/-- Settles O9: one lemma for each way of the tick, and `exec_eu_of_hasSecondary` for the return to `Fetch`. -/
theorem tickDispatchesOnEuState : Obligations.TickDispatchesOnEuState := by
  intro s b hrun hline hget
  have hbyte : s.fetchByte = some b := State.fetchByte_of_get hline hget
  refine ⟨fun heu => ⟨step_of_undecodable hrun heu hbyte, fun op k hdecode => ⟨?_, fun hsecond => ?_⟩⟩, fun op k heu => ?_⟩
  · exact step_of_first_of_two hrun heu hbyte hdecode
  · exact oneTick_of_decodeByte hdecode hsecond rfl s hrun heu hbyte
  · have hstep := step_of_await hrun heu hbyte
    refine ⟨hstep, fun hsecond t ht => exec_eu_of_hasSecondary (i := op.instr k b) ?_ (hstep ▸ ht)⟩
    rwa [op.instr_opcode]

/-- Settles O10: `decode_eq_ok_iff` gives the opcode of the first byte; `oneTick_of_decodeByte` where it stands alone, and
`twoTicks_of_decodeByte` where a byte follows. -/
theorem stepRunsDecodedInstruction : Obligations.StepRunsDecodedInstruction := by
  intro s b i hrun heu hline hget
  have hbyte : s.fetchByte = some b := State.fetchByte_of_get hline hget
  refine ⟨fun hdecode => ?_, fun b2 hline2 hget2 hdecode => ?_⟩
  · obtain ⟨_, op, k, hb, ⟨hsecond, ⟨⟩, rfl⟩ | ⟨-, _, ⟨⟩, -⟩⟩ := decode_eq_ok_iff.1 hdecode
    exact oneTick_of_decodeByte hb hsecond rfl s hrun heu hbyte
  · obtain ⟨_, op, k, hb, ⟨-, ⟨⟩, -⟩ | ⟨hsecond, _, ⟨⟩, rfl⟩⟩ := decode_eq_ok_iff.1 hdecode
    obtain ⟨op', k', hfirst, hnext⟩ := twoTicks_of_decodeByte hb hsecond fun _ => rfl
    exact ⟨op', k', hfirst s hrun heu hbyte, hnext _ b2 hrun rfl (State.fetchByte_of_get hline2 hget2)⟩

/-! ### `NOP` -/

/-- Settles O19: the byte 0x00 decodes to `NOP`, whose meaning is `advance`. -/
theorem nopOnlyAdvances : Obligations.NopOnlyAdvances :=
  ⟨oneTick_of_decodeByte (op := .nop) (k := 0) rfl rfl rfl, fun _ => rfl⟩

end Sys2Proof.Machine
end

section
/-!
PROOFS. Data movement (spec/41_data_movement.md): the ticks of an instruction with a 3-bit operand (30_encoding.md R74,
R83), a completed register write (10_state.md R12, R14), and `IMM`, `AST` and `RST` (R110 to R112).
-/
namespace Sys2Proof.Machine

/-! ### The first byte of an instruction with a 3-bit operand -/

theorem decodeByte_of_operand_bits {i : Instr} {k : BitVec 3} (hoperand : i.operand = k.setWidth 5) :
    decodeByte (i.opcode.pattern ||| k.setWidth 8) = some (i.opcode, k.setWidth 5) := by
  rw [← hoperand, i.decodeByte_eq_iff, hoperand, BitVec.setWidth_setWidth (by decide)]

/-- A one-byte instruction with a 3-bit operand is run by the tick that fetches its pattern with the operand (R93). -/
theorem oneTick_of_operand_bits {i : Instr} {k : BitVec 3} (hoperand : i.operand = k.setWidth 5) (hsecond : i.second = none) :
    OneTick (i.opcode.pattern ||| k.setWidth 8) i := by
  refine oneTick_of_decodeByte (decodeByte_of_operand_bits hoperand) ?_ ?_
  · rw [← i.second_isSome, hsecond, Option.isSome_none]
  · have hrebuild := i.rebuild
    rwa [hoperand, hsecond] at hrebuild

/-- A two-byte instruction with a 3-bit operand is held by the tick that fetches its pattern with the operand, and run with
its argument by the next (R93, R94). -/
theorem twoTicks_of_operand_bits {i : Byte → Instr} {op : Opcode} {k : BitVec 3} (hopcode : ∀ b, (i b).opcode = op)
    (hoperand : ∀ b, (i b).operand = k.setWidth 5) (hsecond : ∀ b, (i b).second = some b) :
    TwoTicks (op.pattern ||| k.setWidth 8) i := by
  have hdecode := decodeByte_of_operand_bits (hoperand 0)
  rw [hopcode] at hdecode
  refine twoTicks_of_decodeByte hdecode ?_ fun b => ?_
  · rw [← hopcode 0, ← Instr.second_isSome, hsecond, Option.isSome_some]
  · have hrebuild := (i b).rebuild
    rwa [hopcode, hoperand, hsecond] at hrebuild

/-! ### A completed register write -/

@[simp] theorem State.x_advance (s : State) (r : Reg) : s.advance.x r = s.x r := by cases r <;> rfl

/-- A register written and the instruction completed by advancing: the accumulator with its flags, a general register by
`x_writeReg` and `writeReg_frame`. -/
theorem State.regWritten_writeReg_advance (s : State) (r : Reg) (V : Int) :
    RegWritten r V s (s.writeReg r V).advance := by
  refine ⟨?_, fun hr => ⟨?_, fun q hq => ?_, congrArg State.advance (s.writeReg_frame V hr)⟩⟩
  · rintro rfl
    rfl
  · rw [State.x_advance, State.x_writeReg, if_pos rfl]
  · rw [State.x_advance, State.x_writeReg, if_neg hq]

theorem State.regWritten_setReg_advance (s : State) (r : Reg) (v : Byte) :
    RegWritten r v.toNat s (s.setReg r v).advance :=
  s.regWritten_writeReg_advance r v.toNat

/-! ### `IMM`, `AST` and `RST` -/

/-- Settles O20: the ticks by `twoTicks_of_operand_bits`, the write by `regWritten_setReg_advance`. -/
theorem immLoadsSecondaryByte : Obligations.ImmLoadsSecondaryByte :=
  fun r => ⟨twoTicks_of_operand_bits (op := .imm) (fun _ => rfl) (fun _ => rfl) fun _ => rfl,
    fun b s => ⟨_, rfl, s.regWritten_setReg_advance r b⟩⟩

/-- Settles O21: the ticks by `oneTick_of_operand_bits`, both writes by `regWritten_setReg_advance`. -/
theorem accumulatorExchangesWithRegister : Obligations.AccumulatorExchangesWithRegister :=
  fun r => ⟨oneTick_of_operand_bits (i := .ast r) rfl rfl, oneTick_of_operand_bits (i := .rst r) rfl rfl,
    fun s => ⟨⟨_, rfl, s.regWritten_setReg_advance .acc (s.x r)⟩, ⟨_, rfl, s.regWritten_setReg_advance r s.a⟩⟩⟩

end Sys2Proof.Machine
end

section
/-!
PROOFS. ALU (spec/42_alu.md): the arithmetic, bitwise and in-place instructions as completed register writes (R121 to R129),
and the propagate-carry modifier, which `CRY` sets and only `ADD` clears (R130, 10_state.md R17).
-/
namespace Sys2Proof.Machine

/-! ### The propagate-carry modifier -/

@[simp] theorem mmuLkp_cmod (s : State) : (mmuLkp s).cmod = s.cmod := by
  cases h : syscallIn s.cfg.syscallTable s.a with
  | none => rw [mmuLkp_of_none h, State.raise_cmod]
  | some e => rw [mmuLkp_of_some h]

@[simp] theorem State.enterKernel_cmod (s : State) (e : EntryPoint) (n : SysNum) :
    (s.enterKernel e n).cmod = s.cmod := by rw [State.enterKernel_eq]

theorem execMmu_cmod {f : MmuOp} {s t : State} (h : execMmu f s = .next t) : t.cmod = s.cmod := by
  cases hm : s.mode with
  | application =>
    rw [execMmu_of_application hm] at h
    obtain rfl := Host.Outcome.next.inj h
    rfl
  | kernel =>
    rw [execMmu_of_kernel hm] at h
    obtain rfl := Host.Outcome.next.inj h
    cases f
    case lkp => exact mmuLkp_cmod s
    all_goals rfl

theorem execEnt_cmod {n : SysNum} {s t : State} (h : execEnt n s = .next t) : t.cmod = s.cmod := by
  rcases execEnt_cases h with ⟨-, rfl⟩ | ⟨-, -, rfl⟩ | ⟨e, -, -, rfl⟩
  · rfl
  · rfl
  · exact s.enterKernel_cmod e n

/-- Every instruction but `ADD` and `CRY` keeps the propagate-carry modifier (10_state.md R17, R130). -/
theorem exec_keeps_cmod {i : Instr} {s t : State} (hadd : ∀ r, i ≠ .add r) (hcry : i ≠ .cry) (h : exec i s = .next t) :
    t.cmod = s.cmod := by
  cases i
  case add r => exact absurd rfl (hadd r)
  case cry => exact absurd rfl hcry
  case mmu f => exact execMmu_cmod h
  case ent n => exact execEnt_cmod h
  case brh | pld =>
    simp only [exec, execBrh, execPld] at h
    split at h <;> (obtain rfl := Host.Outcome.next.inj h; simp)
  all_goals
    obtain rfl := Host.Outcome.next.inj h
    simp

[DIRECTIONS] Restate word for word the entries above, starting at the line with "heu hbyte hdecode" and ending at the line with "refine ⟨fun hdecode", inclusive, and no others.

[REPLY]
  · exact step_of_first_of_two hrun heu hbyte hdecode
  · exact oneTick_of_decodeByte hdecode hsecond rfl s hrun heu hbyte
  · have hstep := step_of_await hrun heu hbyte
    refine ⟨hstep, fun hsecond t ht => exec_eu_of_hasSecondary (i := op.instr k b) ?_ (hstep ▸ ht)⟩
    rwa [op.instr_opcode]

/-- Settles O10: `decode_eq_ok_iff` gives the opcode of the first byte; `oneTick_of_decodeByte` where it stands alone, and
`twoTicks_of_decodeByte` where a byte follows. -/
theorem stepRunsDecodedInstruction : Obligations.StepRunsDecodedInstruction := by
  intro s b i hrun heu hline hget
  have hbyte : s.fetchByte = some b := State.fetchByte_of_get hline hget
  refine ⟨fun hdecode => ?_, fun b2 hline2 hget2 hdecode => ?_⟩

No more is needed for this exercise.